Could you please transliterate?

What I could understand from this post is:

_ThaaTheN maarnaa - paanii kaa uuNchii uuNchii par (?) shor maujeN maarnaa

_Please do correct my (mis)understanding.


----------



## Qureshpor

A "sea of people" *surging forward* (like a wave).


----------



## sapnachaandni

Chhaatr said:


> _ThaaTheN maarnaa - paanii kaa uuNchii uuNchii par (?) shor maujeN maarnaa
> 
> _


ThaaTheN maarnaa - paanii kaa uuNchii uuNchii "*pur*-shor" maujeN maarnaa


----------



## Gope

sapnachaandni said:


> According to “فیروز اللغات”i:
> ٹھاٹھیں مارنا۔  پانی کا اونچی اونچی پر شور موجیں مارنا​


Shukriya, sapnachaandni saaHibaa, so he is saying picturesquely that there was a sea of humanity making high and noisy waves.


----------



## Gope

Chhaatr said:


> Could you please transliterate?
> 
> What I could understand from this post is:
> 
> _ThaaTheN maarnaa - paanii kaa uuNchii uuNchii par (?) shor maujeN maarnaa
> 
> _Please do correct my (mis)understanding.
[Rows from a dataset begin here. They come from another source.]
/-- The same where nothing is written to HBM. -/
theorem State.on.notice_newer_eng {s : State} (h : s.on) {n : Nat} (hn : s.work.wake.newer n = true) {f : Mem → Eng → Eng} {e : Eng}
    (hf : f s.hbm (s.work.noticed n) = e) (hspool : e.spool = s.eng.spool) (hwlog : e.wlog = []) :
    s.onPower (fun m e => e.notice n (f m)) = .next { s with eng := e } :=
  h.onPower_eng ((Eng.notice_newer (e := s.work) h.1 hn (f s.hbm)).trans hf) hspool hwlog

theorem State.on.hold_acts {s : State} (h : s.on) {n x : Nat} (hn : s.work.wake.newer n = true) :
    exec (.hold n x) s = .next (s.leaves ((s.work.noticed n).applyHold x)) :=
  h.notice_newer hn (f := fun _ e => e.applyHold x) rfl

theorem State.on.suspect_acts {s : State} (h : s.on) {n x : Nat} (hn : s.work.wake.newer n = true) :
    exec (.suspect n x) s = .next (s.leaves ((s.work.noticed n).suspectChip x)) :=
  h.notice_newer hn (f := fun _ e => e.suspectChip x) rfl

theorem State.on.lost_acts {s : State} (h : s.on) {n x : Nat} (hn : s.work.wake.newer n = true) :
    exec (.lost n x) s = .next (s.leaves ((s.work.noticed n).noticeLost s.hbm x)) :=
  h.notice_newer hn (f := fun m e => e.noticeLost m x) rfl

theorem State.on.resume_acts {s : State} (h : s.on) {n x : Nat} (hn : s.work.wake.newer n = true) :
    exec (.resume n x) s = .next (s.leaves (((s.work.noticed n).endHold s.hbm x).settle s.hbm)) :=
  h.notice_newer hn (f := fun m e => (e.endHold m x).settle m) rfl

theorem State.on.clear_acts {s : State} (h : s.on) {n x : Nat} (hn : s.work.wake.newer n = true) :
    exec (.clearNotice n x) s = .next (s.leaves ((s.work.noticed n).applyClear x)) :=
  h.notice_newer hn (f := fun _ e => e.applyClear x) rfl

theorem State.on.hold_peer {s : State} (h : s.on) {n x : Nat} (hn : s.work.wake.newer n = true) (hl : s.eng.isLost x = false)
    (hc : x ≠ s.eng.chip) : ∃ t, exec (.hold n x) s = .next t ∧ t.eng.holding x = true ∧ (∀ kt ∈ t.eng.tt, kt.2.hdr.dst ≠ x) ∧
      t.eng.cmds = s.eng.cmds ∧ t.hbm = s.hbm := by
  have hc' : x ≠ (s.work.noticed n).chip := hc.trans_eq (s.work.noticed_chip n).symm
  refine ⟨_, (exec_hold n x s).trans (h.notice_newer_eng hn (Eng.applyHold_of_peer hl hc') ?_ ?_),
    Eng.heldBy_holding _ _ _ rfl, Eng.heldBy_tt _ _ _, ?_, rfl⟩ <;> rw [Eng.heldBy_eq]
  · exact s.work.noticed_spool n
  · exact s.work.noticed_wlog n
  · exact s.work.noticed_cmds n

theorem State.on.suspect_peer {s : State} (h : s.on) {n x : Nat} (hn : s.work.wake.newer n = true) (hl : s.eng.isLost x = false)
    (hc : x ≠ s.eng.chip) (hh : s.eng.holding x = false) : ∃ t, exec (.suspect n x) s = .next t ∧ t.eng.holding x = true ∧
      (∀ kt ∈ t.eng.tt, kt.2.hdr.dst ≠ x) ∧ t.eng.tx = s.eng.tx ++ [⟨(s.work.noticed n).bestPort x, 7, .probe x⟩] ∧
      t.eng.cmds = s.eng.cmds ∧ t.hbm = s.hbm := by
  have hc' : x ≠ (s.work.noticed n).chip := hc.trans_eq (s.work.noticed_chip n).symm
  obtain ⟨r, hr, hr'⟩ : ∃ r : HoldRec, (r.noticed || r.suspected) = true ∧
      (s.work.noticed n).suspectChip x = ((s.work.noticed n).heldBy x r).sendProbe x :=
    ⟨_, Bool.or_true _, Eng.suspectChip_of_peer hl hc' hh⟩
  have hholding := Eng.heldBy_holding x r (s.work.noticed n) hr
  have htt := Eng.heldBy_tt x r (s.work.noticed n)
  rw [Eng.sendProbe, Eng.heldBy_bestPort, Eng.transmit_eq] at hr'
  refine ⟨_, (exec_suspect n x s).trans (h.notice_newer_eng hn hr' ?_ ?_), hholding, htt, ?_, ?_, rfl⟩
  all_goals dsimp only; rw [Eng.heldBy_eq]
  · exact s.work.noticed_spool n
  · exact s.work.noticed_wlog n
  · exact congrArg (· ++ _) (s.work.noticed_tx n)
  · exact s.work.noticed_cmds n

theorem State.on.clear_lost {s : State} (h : s.on) {n x : Nat} (hn : s.work.wake.newer n = true) (hl : s.eng.isLost x = true) :
    ∃ t, exec (.clearNotice n x) s = .next t ∧ t.eng.isLost x = false ∧ (∀ y, y ≠ x → t.eng.isLost y = s.eng.isLost y) ∧
      t.eng.flt.lost.length = s.eng.flt.lost.length ∧ (∀ k c, (k, c) ∈ s.eng.slotCfg → t.eng.lostFor k x = true) ∧
      t.eng.cmds = s.eng.cmds ∧ t.hbm = s.hbm :=
  ⟨_, (exec_clearNotice n x s).trans (h.notice_newer_eng hn (Eng.applyClear_of_lost hl) (s.work.noticed_spool n) (s.work.noticed_wlog n)),
    Eng.cleared_isLost_same x _, fun _ hy => Eng.cleared_isLost_other _ hy, List.length_map _,
    fun _ _ hk => Eng.cleared_lostFor (by rw [s.work.noticed_slotCfg n]; exact hk), s.work.noticed_cmds n, rfl⟩

theorem State.on.notice_away {s : State} (h : s.on) {n x : Nat} (hn : s.work.wake.newer n = true)
    (haway : s.eng.isLost x = true ∨ x = s.eng.chip) : exec (.hold n x) s = .next (s.leaves (s.work.noticed n)) ∧
      exec (.suspect n x) s = .next (s.leaves (s.work.noticed n)) ∧ exec (.lost n x) s = .next (s.leaves (s.work.noticed n)) := by
  replace haway : (s.work.noticed n).isLost x = true ∨ x = (s.work.noticed n).chip := (s.work.noticed_chip n).symm ▸ haway
  rw [h.hold_acts hn, h.suspect_acts hn, h.lost_acts hn, Eng.applyHold_of_away haway, Eng.suspectChip_of_away haway,
    Eng.noticeLost_of_away haway]
  exact ⟨rfl, rfl, rfl⟩

theorem State.on.lost_latched {s : State} (h : s.on) {n x : Nat} (hn : s.work.wake.newer n = true) (hl : s.eng.isLost x = false)
    (hc : x ≠ s.eng.chip) (hr : s.eng.flt.recovery = some .compute) : exec (.lost n x) s = .next (s.leaves
      { s.work.noticed n with flt := { (s.work.noticed n).flt with latchedLost := (s.work.noticed n).flt.latchedLost ++ [x] } }) := by
  rw [h.lost_acts hn, Eng.noticeLost_latched (e := s.work.noticed n) hl (hc.trans_eq (s.work.noticed_chip n).symm) hr]

theorem State.on.lost_full {s : State} (h : s.on) {n x : Nat} (hn : s.work.wake.newer n = true) (hl : s.eng.isLost x = false)
    (hc : x ≠ s.eng.chip) (hr : s.eng.flt.recovery ≠ some .compute) (hfull : 256 ≤ s.eng.flt.lost.length)
    (hnone : none ∉ s.eng.flt.lost) : exec (.lost n x) s = .next (s.leaves ((s.work.noticed n).addFault .compute)) := by
  rw [h.lost_acts hn, Eng.noticeLost_full (e := s.work.noticed n) hl (hc.trans_eq (s.work.noticed_chip n).symm) hr hfull hnone]

theorem State.on.lost_applied {s : State} (h : s.on) {n x : Nat} (hn : s.work.wake.newer n = true) (hl : s.eng.isLost x = false)
    (hc : x ≠ s.eng.chip) (hr : s.eng.flt.recovery ≠ some .compute) (hroom : s.eng.flt.lost.length < 256 ∨ none ∈ s.eng.flt.lost) :
    exec (.lost n x) s = .next (s.leaves (((s.work.noticed n).applyLost s.hbm x).settle s.hbm)) := by
  rw [h.lost_acts hn, Eng.noticeLost_applied (e := s.work.noticed n) hl (hc.trans_eq (s.work.noticed_chip n).symm) hr hroom]

theorem State.on.resume_without {s : State} (h : s.on) {n x : Nat} (hn : s.work.wake.newer n = true)
    (hnone : KV.find s.eng.flt.holds x = none) : exec (.resume n x) s = .next (s.leaves ((s.work.noticed n).settle s.hbm)) := by
  rw [h.resume_acts hn, Eng.endHold_without (e := s.work.noticed n) hnone]

theorem State.on.clear_present {s : State} (h : s.on) {n x : Nat} (hn : s.work.wake.newer n = true) (hl : s.eng.isLost x = false) :
    exec (.clearNotice n x) s = .next (s.leaves (s.work.noticed n)) := by
  rw [h.clear_acts hn, Eng.applyClear_of_present (e := s.work.noticed n) hl]

end Sys2Proof.Machine

open Sys2Proof Sys2Proof.Machine

/-- Settles O54: an old notice wakes only; then each notice toward a peer and toward another chip, the probe, its answer and its timeout. -/
theorem noticesActInTheirOrder : Obligations.NoticesActInTheirOrder := by
  unfold Obligations.NoticesActInTheirOrder
  refine ⟨fun s i n x h hi hn => ?_, fun s n x e h hn he => ?_, fun s x h => ⟨fun hcompute => ?_, fun hcompute => ?_⟩,
    fun s x r h hr => ?_⟩
  · rcases hi with rfl | rfl | rfl | rfl | rfl
    · exact h.notice_older hn (fun _ e => e.applyHold x)
    · exact h.notice_older hn (fun m e => (e.endHold m x).settle m)
    · exact h.notice_older hn (fun m e => e.noticeLost m x)
    · exact h.notice_older hn (fun _ e => e.applyClear x)
    · exact h.notice_older hn (fun _ e => e.suspectChip x)
  · obtain rfl : e = s.work.noticed n := he
    refine ⟨h.notice_away hn, fun hl hc => ⟨h.hold_peer hn hl hc, h.suspect_peer hn hl hc, h.lost_latched hn hl hc,
      fun hcompute => ⟨h.lost_full hn hl hc hcompute, fun hroom => ⟨h.lost_applied hn hl hc hcompute hroom, Eng.applyLost_isLost _ s.hbm x⟩⟩⟩,
      h.resume_without hn, fun r hr => ⟨h.resume_acts hn, Eng.endHold_holds hr⟩, h.clear_present hn, h.clear_lost hn⟩
  · exact (exec_probe x s).trans (h.onPower_eng (if_pos hcompute) rfl rfl)
  · exact (exec_probe x s).trans (h.onPower_leaves (if_neg hcompute))
  · replace hr : KV.find s.work.flt.holds x = some r := hr
    refine ⟨fun hs => ⟨?_, ?_⟩, fun hs => ⟨fun hnoticed => ?_, fun hnoticed => ⟨?_, Eng.endHold_holds hr hnoticed⟩, fun hreported => ?_,
      fun hreported => ⟨_, rfl, fun hp => ?_, fun hp => ?_⟩⟩⟩
    · exact (exec_probeAnswer x s).trans (h.onPower_eng (Eng.probeAnswered_unsuspected hr hs) rfl rfl)
    · exact (exec_probeTimeout x s).trans (h.onPower_eng (Eng.probeLate_over hr (.inl hs)) rfl rfl)
    · exact (exec_probeAnswer x s).trans (h.onPower_eng ((Eng.probeAnswered_suspected hr hs).trans (if_pos hnoticed)) rfl rfl)
    · exact (exec_probeAnswer x s).trans (h.onPower_leaves ((Eng.probeAnswered_suspected hr hs).trans (if_neg (by simp [hnoticed]))))
    · exact (exec_probeTimeout x s).trans (h.onPower_eng (Eng.probeLate_over hr (.inr hreported)) rfl rfl)
    · exact (exec_probeTimeout x s).trans (h.onPower_leaves (Eng.probeLate_again hr hs hreported hp))
    · exact (exec_probeTimeout x s).trans (h.onPower_leaves (Eng.probeLate_reports hr hs hreported hp))

end

section
/-! SUPPORT. Doorbells: which action of Table 3-2 a write of a doorbell slot gets (R69, R70). -/

namespace Sys2Proof.Machine

/-! ### The order of Table 3-2 (R70) -/

theorem Eng.doorbell_patternLoad {e : Eng} (q v : Nat) (hp : e.boot.powered = true) (hst : e.loader.st ≠ .applied) :
    e.doorbell q 0 true v = e.bump32 Reg.patDroppedDb 1 := by
  simp [Eng.doorbell, Eng.patternLoad, hp, hst]

section
variable {e : Eng} {q v r tail : Nat} {g : Ring} (hp : e.boot.powered = true) (hst : e.loader.st = .applied) (hr : r = field v 32 10)
  (hg : g = e.ring r)
include hp hst hr hg

/-- Actions 2 and 3: a ring that is not attached to the queue, or takes no commands. -/
theorem Eng.doorbell_rejected (hbad : (g.st = .detached ∨ g.win.queue ≠ q) ∨ g.st = .stopped ∨ g.st = .draining) :
    e.doorbell q 0 true v = e.rejectDoorbell r := by
  subst hr hg
  rcases hbad with (h | h) | h | h <;> simp [Eng.doorbell, Eng.patternLoad, hp, hst, h]

/-- An attached ring goes by its indices alone. -/
theorem Eng.doorbell_attached (htail : tail = field v 0 32) (hq : g.win.queue = q) (hatt : g.st = .attached) :
    e.doorbell q 0 true v =
      if toSigned 32 (idxSub tail g.tail) ≤ 0 then e.raise 0x0511 (arg5 r g.owner ((e.slotOf g.owner).getD 0)) (some g.owner) 0
      else if 2 ^ g.win.ringLog < idxSub tail g.head then
        (e.setRing r (fun x => { x with st := .stopped })).raise 0x0512 (arg5 r g.owner ((e.slotOf g.owner).getD 0)) (some g.owner) 0
      else (e.setRing r (fun x => { x with tail := tail })).wake := by
  subst hr hg htail
  simp [Eng.doorbell, Eng.patternLoad, hp, hst, hq, hatt]

end

theorem Eng.doorbell_narrow (e : Eng) (q v : Nat) {off : Nat} {wide : Bool} (hp : e.boot.powered = true) (h : wide = false ∨ off ≠ 0) :
    e.doorbell q off wide v = e.rejectDoorbell 0 := by
  rcases h with h | h <;> simp [Eng.doorbell, hp, h]

theorem State.on.exec_doorbell {s : State} (h : s.on) {q off v : Nat} {wide : Bool} {e : Eng} (he : s.work.doorbell q off wide v = e) :
    exec (.doorbell q off wide v) s = .next (s.leaves e) :=
  (Machine.exec_doorbell q off wide v s).trans (h.onPower_leaves he)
Chhaatr ji, I think it is pur shor, like pur asraar= mysterious, full of mystery. I trust I am not wrong!


----------



## Gope

Qureshpor said:


> A "sea of people" *surging forward* (like a wave).


Very happy with this idiomatic translation, QP SaaHib.


----------



## Chhaatr

bahut shukriyah sapnachaandni jii and Gope jii.


----------



## sapnachaandni

Gope said:


> Chhaatr ji, I think it is pur shor, like pur asraar= mysterious, full of mystery. I trust I am not wrong!



you're right Gope jii. 

"pur" means भरपूर (bharpuur), भरा हुआ (bharaa hu'aa)


----------



## Qureshpor

Qureshpor said:


> A "sea of people" *surging forward* (like a wave).


I would like to add that the word is actually "ThaaTh" which in Punjabi, yes Punjabi, is a feminine noun meaning "a wave". So, my guess is that "ThaaTeN maarnaa" is a conjunct verb made on the Punjabi pattern. I too could not find "ThaaT", as a feminine noun, in any of the older Urdu dictionaries.


----------



## Qureshpor

sapnachaandni said:


> According to “فیروز اللغات”i:
> ٹھاٹھیں مارنا۔  پانی کا اونچی اونچی پر شور موجیں مارنا​


پانی کا اونچا اونچا پُر شور موجیں مارنا؟


----------



## Gope

Qureshpor said:


> پانی کا اونچا اونچا پُر شور موجیں مارنا؟


But it is kii in that famous song: tuu gangaa kii mauj...तू गंगा की मौज...


----------



## Qureshpor

uuNchaa uuNchaa goes with paanii.


----------



## Gope

Qureshpor said:


> uuNchaa uuNchaa goes with paanii.


If that is what grammar says I should accept it. The way I reasoned was the action of water is being described by thaath maarnaa. So paanii kaa is OK. Paanii kaa maujeN maarnaa is therefore OK. Since maujeN are being described here I would think it should be uunchii uunchii.  Sapnaachaandnii's original quote : paanii ka uunchii uunchii pur shor maujeN maarnaa sounded right to me. How would you analyse otherwise, QP SaaHib?


----------



## Qureshpor

^ I have taken another look at this and I offer my apologies to sapnachaandii SaaHibah and you (and the dictionary compilers). I would just like to add that the definition provided is somewhat clumsy.


----------



## Gope

But, QP SaaHib, it was your question that made me look at Sapnaachaandni SaaHiba's quote closely, and I am relieved my analysis was not illogical, after all!


----------



## sapnachaandni

^ Gope jii, your analysis is correst. “kaa” can’t be “kii” because of “maarnaa” and “uuNchii uuNchii” can’t be “uuNchaa uuNchaa” because it’s the adjective of “maujeN”.


----------



## Gope

sapnachaandni said:


> ^ Gope jii, your analysis is correst. “kaa” can’t be “kii” because of “maarnaa” and “uuNchii uuNchii” can’t be “uuNchaa uuNaa” because it’s the adjective of “maujeN”.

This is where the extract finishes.